Adjusting Incidence Estimates with Laboratory Test Performances: A Pragmatic Maximum Likelihood Estimation-Based Approach

Author:

Weng Yingjie1,Tian Lu2,Boothroyd Derek1,Lee Justin1,Zhang Kenny1,Lu Di1,Lindan Christina P.34,Bollyky Jenna5,Huang Beatrice6,Rutherford George W.34,Maldonado Yvonne7,Desai Manisha12ORCID,

Affiliation:

1. Quantitative Sciences Unit, Department of Medicine, Stanford University, Palo Alto, CA

2. Biomedical Data Science, Department of Medicine, Stanford University, Palo Alto, CA

3. Department of Epidemiology and Biostatistics, University of California, San Francisco, CA

4. Institute for Global Health Sciences, University of California San Francisco, San Francisco, CA

5. Division of Primary Care & Population Health, School of Medicine, Stanford University, Stanford, CA

6. Department of Family and Community Medicine, University of California, San Francisco, CA

7. Division of Pediatric Infectious Diseases, Department of Pediatrics, Stanford University School of Medicine, Stanford, CA.

Abstract

Understanding the incidence of disease is often crucial for public policy decision-making, as observed during the COVID-19 pandemic. Estimating incidence is challenging, however, when the definition of incidence relies on tests that imperfectly measure disease, as in the case when assays with variable performance are used to detect the SARS-CoV-2 virus. To our knowledge, there are no pragmatic methods to address the bias introduced by the performance of labs in testing for the virus. In the setting of a longitudinal study, we developed a maximum likelihood estimation-based approach to estimate laboratory performance-adjusted incidence using the expectation-maximization algorithm.
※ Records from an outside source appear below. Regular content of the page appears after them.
/-- From R93: on operands that pass VALIDATE, PACK answers the word whose four fields are these and whose other bits are
0; it writes no register (the offsets are the spec's decision D2). The value is seen in the MODEL's latch `unitOut`
(log 4), and the unit runs on its own as log 10 says. -/
def Obligations.PackPlacesTheFields : Prop :=
  ∀ (p j a b : Nat) (s : State), validate ⟨p, j, a, b⟩ = true →
    ∃ w : Word, exec (.pack p j a b) s = .next { s with unitOut := .word w } ∧
      (w.extractLsb' 24 2).toNat = j - 1 ∧ (w.extractLsb' 20 4).toNat = a - 1 ∧ (w.extractLsb' 16 3).toNat = b - 1 ∧
      (w.extractLsb' 0 10).toNat = p ∧ w &&& 0xFC08FC00 = 0 ∧
      w.toNat = (j - 1) * 2 ^ 24 + (a - 1) * 2 ^ 20 + (b - 1) * 2 ^ 16 + p

/-- From R93 and U2: off its precondition PACK is not defined, and the MODEL stops there (log 5). -/
def Obligations.PackStopsOffItsPrecondition : Prop :=
  ∀ (p j a b : Nat) (s : State),
    ¬((1 ≤ p ∧ p ≤ 1023) ∧ (1 ≤ j ∧ j ≤ 4) ∧ (1 ≤ a ∧ a ≤ 16) ∧ (1 ≤ b ∧ b ≤ 8)) →
    exec (.pack p j a b) s = .fault .packUndefined

/-- From R95: UNPACK reads the four fields and ignores the reserved bits; what it reads from a well-formed word passes
VALIDATE. The value is seen in the MODEL's latch `unitOut` (log 4), and the unit runs on its own as log 10 says. -/
def Obligations.UnpackReadsTheFields : Prop :=
  ∀ (w : Word) (s : State),
    (let t : BitTiming :=
      ⟨(w.extractLsb' 0 10).toNat, (w.extractLsb' 24 2).toNat + 1, (w.extractLsb' 20 4).toNat + 1,
       (w.extractLsb' 16 3).toNat + 1⟩
     exec (.unpack w) s = .next { s with unitOut := .timing t }) ∧
    unpack (w &&& 0x03F703FF) = unpack w ∧
    (w &&& 0xFC08FC00 = 0 → w.extractLsb' 0 10 ≠ 0 → validate (unpack w) = true)

/-- From R97 (its (b) and (c) are marked derived there): the round trip (a), its converse on well-formed words (b), and
the bijection between the 523776 valid inputs and the well-formed words (c). -/
def Obligations.PackIsALosslessBijection : Prop :=
  (∀ t : ValidTiming, unpack (pack t) = t.val) ∧
  (∀ (w : Word), wellFormedWord w = true → ∃ h : validate (unpack w) = true, pack ⟨unpack w, h⟩ = w) ∧
  (∀ t : ValidTiming, wellFormedWord (pack t) = true) ∧
  (∀ t u : ValidTiming, pack t = pack u → t = u) ∧
  Nat.card ValidTiming = 523776

/-- From R97 and D2: "the round-trip law holds for every layout meeting the constraints". -/
def Obligations.EveryAllowedLayoutRoundTrips : Prop :=
  ∀ (c : Config) (t : BitTiming), c.TimingOk → validate t c = true → unpack (packWith c t) = t

/-- From R106: DECODE of every flag word, as the error value or the pair; it writes no register. The value is seen in the
MODEL's latch `unitOut` (log 4), and the unit runs on its own as log 10 says. -/
def Obligations.DecodeAnswersModeAndRetransmission : Prop :=
  ∀ (f : Flags) (s : State),
    let d : ModeResult := if f &&& ~~~0x0000000B ≠ 0 then .unsupported
      else .supported (f.extractLsb' 1 1 ++ f.extractLsb' 0 1) (!f.getLsbD 3)
    exec (.decode f) s = .next { s with unitOut := .mode d }

/-- R107: any bit other than 0, 1 and 3 makes DECODE answer the error, and nothing else does. -/
def Obligations.AnyOtherFlagIsUnsupported : Prop :=
  ∀ f : Flags, decodeFlags f = .unsupported ↔
    ∃ k, k < 32 ∧ k ≠ 0 ∧ k ≠ 1 ∧ k ≠ 3 ∧ f.getLsbD k = true

/-- From R108 (marked derived there): the eight rows of the table, and the three flags read back from the decoded pair. -/
def Obligations.DecodeTableIsOneToOne : Prop :=
  (∀ row ∈ ([(0x0, 0b00, true), (0x1, 0b01, true), (0x2, 0b10, true), (0x3, 0b11, true), (0x8, 0b00, false),
      (0x9, 0b01, false), (0xA, 0b10, false), (0xB, 0b11, false)] : List (Flags × Mode × Bool)),
    decodeFlags row.1 = .supported row.2.1 row.2.2) ∧
  ∀ (f : Flags) (m : Mode) (art : Bool), decodeFlags f = .supported m art →
    f.getLsbD 1 = m.getLsbD 1 ∧ f.getLsbD 0 = m.getLsbD 0 ∧ f.getLsbD 3 = !art ∧
    f = m.setWidth 32 ||| (if art then 0 else 8)

/-- From R109: inverting one-shot inverts `art` only; inverting loopback or silent inverts that mode bit only. -/
def Obligations.ModeAndRetransmissionAreIndependent : Prop :=
  ∀ (f : Flags) (m : Mode) (art : Bool), decodeFlags f = .supported m art →
    decodeFlags (f ^^^ 8) = .supported m (!art) ∧ decodeFlags (f ^^^ 1) = .supported (m ^^^ 1) art ∧
    decodeFlags (f ^^^ 2) = .supported (m ^^^ 2) art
We constructed confidence intervals (CIs) using both bootstrapped-based and large-sample interval estimator approaches. We evaluated our methods through extensive simulation and applied them to a real-world study (TrackCOVID), where the primary goal was to determine the incidence of and risk factors for SARS-CoV-2 infection in the San Francisco Bay Area from July 2020 to March 2021. Our simulations demonstrated that our method converged rapidly with accurate estimates under a variety of scenarios. Bootstrapped-based CIs were comparable to the large-sample estimator CIs with a reasonable number of incident cases, shown via a simulation scenario based on the real TrackCOVID study. In more extreme simulated scenarios, the coverage of large-sample interval estimation outperformed the bootstrapped-based approach. Results from the application to the TrackCOVID study suggested that assuming perfect laboratory test performance can lead to an inaccurate inference of the incidence. Our flexible, pragmatic method can be extended to a variety of disease and study settings.